2021 Fiscal Year Annual Research Report
Provenance Research on the Matsukata Collection and Prototype Digital Catalogue Raisonné
Project/Area Number |
20H01213
|
Research Institution | The National Museum of Western Art, Tokyo |
Principal Investigator |
川口 雅子 独立行政法人国立美術館国立西洋美術館, 学芸課, 主任研究員 (70392561)
|
Co-Investigator(Kenkyū-buntansha) |
陳岡 めぐみ 独立行政法人国立美術館国立西洋美術館, 学芸課, 主任研究員 (50409702)
|
Project Period (FY) |
2020-04-01 – 2024-03-31
|
Keywords | 松方コレクション / 松方幸次郎 / コレクション形成史 / 来歴研究 / カタログ・レゾネ / アート・ドキュメンテーション / アーカイヴ |
Outline of Annual Research Achievements |
本研究は、松方コレクション全容解明に取り組んできた申請者らのこれまでの研究を推し進め、松方コレクションのカタログ・レゾネである『松方コレクション西洋美術全作品』全2巻(国立西洋美術館、平凡社、2018-2019年)刊行時点で未解明のまま残された問題を中心に、松方コレクション成立経緯とその後の行方を明らかにしようとするものである。

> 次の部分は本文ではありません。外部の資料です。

-- ==== Sys2Proof/Word.lean ====
section
/-! DEFINITION. The word types of BBSPI: widths `BYTE_W`, `REG_W` and the 16-bit counts of
00_scope.md rule R8. Every value is unsigned, bit 0 is the least significant bit (rule R9). -/

namespace Sys2Proof

/-- A serial byte, `BYTE_W` = 8 bits (R8). -/
abbrev Byte := BitVec 8

/-- A cycle count: `HALFPER_W` = `SETTLE_W` = `WAIT_W` = 16 bits (R8). -/
abbrev Count := BitVec 16

/-- A host register and a command word, `REG_W` = 32 bits (R8). -/
abbrev Word := BitVec 32

end Sys2Proof
end

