/-- One edge pays what its steps put on MOSI. -/
theorem Owes.advance {s t : State} {bits : List Bool} (h : Owes s bits t) (m : Bool) :
    ∃ later, bits = mosiAtRise s [s.advance m] ++ later ∧ Owes (s.advance m) later t := by
  by_cases hd : s.dly = 0
  · obtain ⟨later, rises, owes⟩ := runSteps_owes m h.transmits s
    rw [advance_running m hd]
    exact ⟨later, h.rises.symm.trans rises, owes.transmits, owes.rises,
      sameDatapath_trans owes.datapath h.datapath⟩
  · have same : SameDatapath (s.advance m) s := by
      rw [advance_waiting m hd]
      exact sameDatapath_refl s
    have list : (s.advance m).steps = s.steps := by rw [advance_waiting m hd]
    have quiet : mosiAtRise s [s.advance m] = [] := by
      obtain ⟨hsclk, -⟩ := same
      exact mosiAtRise_single_same hsclk
    refine ⟨bits, ?_, list ▸ h.transmits, ?_, ?_⟩
    · rw [quiet]
      rfl
    · rw [list, stepRises_sameDatapath _ same, h.rises]
    · rw [list]
      exact sameDatapath_trans (actions_sameDatapath false _ same) h.datapath

/-! ### Sessions -/

/-- The script that led from `x` to `y` put `bits` on MOSI at rising edges of SCLK and recorded no
error. -/
structure Leads (x : Session) (bits : List Bool) (y : Session) : Prop where
  visited : ∃ seen, y.visited = x.visited ++ seen ∧
    ∀ later, mosiAtRise x.now (seen ++ later) = bits ++ mosiAtRise y.now later
  err : y.now.err = x.now.err
  errcode : y.now.errcode = x.now.errcode

theorem Leads.refl (x : Session) : Leads x [] x :=
  ⟨⟨[], (List.append_nil _).symm, fun _ => rfl⟩, rfl, rfl⟩

theorem Leads.trans {x y z : Session} {bits bits' : List Bool} (h : Leads x bits y)
    (k : Leads y bits' z) : Leads x (bits ++ bits') z := by
  obtain ⟨seen, hv, hr⟩ := h.visited
  obtain ⟨seen', hv', hr'⟩ := k.visited
  refine ⟨⟨seen ++ seen', ?_, fun later => ?_⟩, k.err.trans h.err, k.errcode.trans h.errcode⟩
  · rw [hv', hv, List.append_assoc]
  · rw [List.append_assoc, hr, hr', List.append_assoc]

/-- From a session that has visited no state yet, the states visited show all the bits. -/
theorem Leads.mosiAtRise_visited {x y : Session} {bits : List Bool} (h : Leads x bits y)
    (fresh : x.visited = []) : mosiAtRise x.now y.visited = bits := by
  obtain ⟨seen, hv, hr⟩ := h.visited
  have all := hr []
  rwa [List.append_nil, mosiAtRise, List.append_nil, ← List.nil_append seen, ← fresh, ← hv] at all

/-- One cycle of a script. -/
theorem leads_cycle {x : Session} {t : State} (he : t.err = x.now.err)
    (hc : t.errcode = x.now.errcode) :
    Leads x (mosiAtRise x.now [t]) { x with now := t, visited := x.visited ++ [t] } :=
  ⟨⟨[t], rfl, mosiAtRise_cons x.now t⟩, he, hc⟩

theorem leads_quiet_cycle {x : Session} {t : State} (hsclk : t.sclk = x.now.sclk)
    (he : t.err = x.now.err) (hc : t.errcode = x.now.errcode) :
    Leads x [] { x with now := t, visited := x.visited ++ [t] } :=
  mosiAtRise_single_same hsclk ▸ leads_cycle he hc

theorem sequencer_sameRest (b m : Bool) (s : State) : SameRest s (sequencer b m s) := by
  cases b with
  | false => exact .refl s
  | true => exact advance_sameRest m s

/-- A read leaves the edge to the sequencer (R63). -/
theorem step_withAccess_read (r : Reg) (s : State) :
    step (s.withAccess (.read r)) = .next (sequencer s.busy s.ports.miso s).nextCycle := by
  have noReset : (s.withAccess (.read r)).ports.rst = false := rfl
  have inputs : (s.withAccess (.read r)).inputs.tail =
      (sequencer s.busy s.ports.miso s).inputs.tail := by
    rw [sequencer_inputs]
    rfl
  rw [step_access noReset (hostAccess_of_no_write (.inr rfl) _), ← withInputs_nextCycle inputs,
    ← sequencer_withInputs]
  rfl

/-- A poll: one edge of the sequencer. -/
theorem busCycle_read_leads (r : Reg) (x : Session) : ∃ y, busCycle (.read r) x = .next y ∧
    SameCommand y.now (sequencer x.now.busy x.now.ports.miso x.now) ∧
    Leads x (mosiAtRise x.now [sequencer x.now.busy x.now.ports.miso x.now]) y := by
  have rest := sequencer_sameRest x.now.busy x.now.ports.miso x.now
  exact ⟨_, busCycle_next (step_withAccess_read r x.now), sameCommand_refl _,
    leads_cycle (t := State.nextCycle _) rest.err rest.errcode⟩

theorem idleIsEmpty_congr {s t : State} (h : SameCommand t s) (empty : IdleIsEmpty s) :
    IdleIsEmpty t := by
  obtain ⟨-, hb, hs, hd⟩ := h
  rwa [IdleIsEmpty, hb, hs, hd]

/-- The polls of a `sync` pay what the running command owes. -/
theorem pollLoop_leads {k : Nat} {x : Session} {bits : List Bool} {t : State}
    (hk : x.now.remaining = k) (empty : IdleIsEmpty x.now) (owes : Owes x.now bits t) :
    ∃ y, pollLoop k x = .next y ∧ Leads x bits y ∧ SameCommand y.now t.complete := by
  induction k generalizing x bits with
  | zero =>
    obtain ⟨y, hy, same, leads⟩ := busCycle_read_leads .status x
    have idle := (State.remaining_eq_zero_iff _).1 hk
    obtain ⟨noSteps, noWait⟩ := empty idle
    obtain ⟨-, rises, data⟩ := owes
    rw [noSteps] at rises data
    rw [idle] at same leads
    have quiet : mosiAtRise x.now [sequencer false x.now.ports.miso x.now] = [] :=
      mosiAtRise_single_same rfl
    rw [quiet] at leads
    exact ⟨y, hy, rises ▸ leads, sameCommand_trans same ⟨data, idle, noSteps, noWait⟩⟩
  | succ k ih =>
    obtain ⟨y, hy, same, leads⟩ := busCycle_read_leads .status x
    have hb : x.now.busy = true := busy_of_remaining_pos (by omega)
    rw [hb] at same leads
    have left : y.now.remaining = k := by
      have edge := advance_remaining x.now.ports.miso hb
      rw [remaining_of_sameCommand same]
      exact Nat.add_right_cancel (edge.trans hk)
    have empty' := idleIsEmpty_congr same (advance_idleIsEmpty x.now.ports.miso hb)
    obtain ⟨later, rises, owes'⟩ := owes.advance x.now.ports.miso
    obtain ⟨z, hz, leads', ends⟩ := ih left empty' (owes'.congr same)
    refine ⟨z, ?_, rises ▸ leads.trans leads', ends⟩
    rw [pollLoop, hy, readNow_status_busy, hb]
    exact hz

/-! ### Commands that transmit -/

/-- The commands whose steps take no sample of MISO: all but RECV and DEVR. -/
def transmitting : Instr → Bool
  | .recv | .devr _ _ => false
  | .csa | .csd | .send _ | .wait _ | .dispw _ _ | .devw _ _ => true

国立西洋美術館が所蔵する松方旧蔵品はごく一部に過ぎず、松方コレクションの西洋美術作品の大部分は現在散逸しており、全容解明にはコレクション形成および散逸経緯の追跡調査が必要である。また明治期以降早くから日本にもたらされていた西洋美術作品のなかには、戦後、美術市場において故意に松方コレクションと偽られた作品もあり、作品所蔵先での現地調査及び国内外の資料所蔵機関における資料調査を通じ、これらの事実関係を解きほぐす必要がある。 こうした調査と並行して、冊子体の『松方コレクション 西洋美術全作品』を応用し、研究の進展による持続的な改訂を可能にする手段として、デジタル・カタログ・レゾネのプロトタイプを作成、そこに従来日本のカタログでは看過されてきた来歴データを位置づけることを計画しており、これにより、日本の学術出版の手段としてのデジタル・カタログ・レゾネの有効性を検証しようとするものである。 以上を踏まえ、当該年度においては、『松方コレクション 西洋美術全作品』刊行後に得られた新しい情報のなかから、昭和初期の売立て後、関西地区に長く保管され、このたび新たに所在が判明した絵画作品の現地調査を行った。また海外の美術品取引市場を通じ、1920年代に作品購入をめぐり交わされた書簡の現物を入手して内容の確認を行った。このほか松方幸次郎の美術館構想の時代背景および歴史的文脈について考察するため、川崎美術館に関する資料等を実見した。
|
Current Status of Research Progress |
Current Status of Research Progress
4: Progress in research has been delayed.
Reason
本研究は、2016-2019年度の科学研究費「在外松方コレクション資料の学術調査と美術品来歴研究」(16H05668)で未解明のまま残された問題を中心に、ヨーロッパを始めとする国内外の研究者とのネットワークを構築しながら、情報収集に努め、作品および関連資料の所在把握を行い、さらに世界各地の美術館、個人コレクター宅、画商、美術研究所、文書館(アーカイヴ)、図書館等を訪問し、作品の現地調査を行うとともに、ヨーロッパや米国・日本各地の文書館、図書館、美術史研究所、画商アーカイヴ、関係者遺族の手元に保管されている作品売買の記録や展示記録等の資料調査を進めていくという計画である。 しかしながら、おもに海外の訪問予定先等の都合により現地での資料調査を見送らざるを得ない状況が続いており、海外での作品調査・資料収集を計画通りに行うことが困難になっている。 一方、本研究計画のもう一つの柱であるデジタル・カタログ・レゾネのプロトタイプ試作に関しても大きな進展を得ることができず、当該年度においては土台となる所蔵作品管理システムおよび作業用簡易システム等の技術的不具合等の軽微な改善・修正作業等を進めるにとどまった。
|
Strategy for Future Research Activity |
先送りとなっているヨーロッパ・北米での作品調査および資料調査に関しては、今後も状況を注視しつつ現地訪問の機会を探っていく予定である。その一方、国内美術館や図書館・研究所での調査に関しては、前向きに検討していく予定である。 このように限られた条件下ではあるものの、実施することのできた国内の美術館や図書館・研究機関での調査、あるいは現地への調査によらず相手機関の協力によりメール・郵送等の手段で収集することのできた作品付随資料の写し(裏面ラベルの写真記録等)やアーカイヴ資料の写し(手紙、日誌、作品売買記録、所蔵品台帳、画廊ラベル、写真記録等)、ドキュメンテーション資料の写し(新聞・雑誌記事、展覧会カタログ等)については、今後も継続して松方コレクション研究資料アーカイヴとして地道な整理作業に取り組み、外部からのアクセスと利便性について検討していく予定である。 デジタル・カタログ・レゾネのプロトタイプ構築に向けては、先行するウィルデンスタイン・プラットナー研究所の事例やポール・セザンヌの先端的デジタル・カタログ・レゾネ等の最新動向の把握と反映に努め、それと同時に基盤となるデータ管理システムの追加改修・開発などに取り組んでいく。 本研究においてはもとより研究組織は固定せず、必要に応じて柔軟に改変し、また内外研究者に随時協力を打診していく計画であるが、今後も若手研究者らの協力依頼を積極的に行うと同時に次世代研究者の育成も図っていく予定である。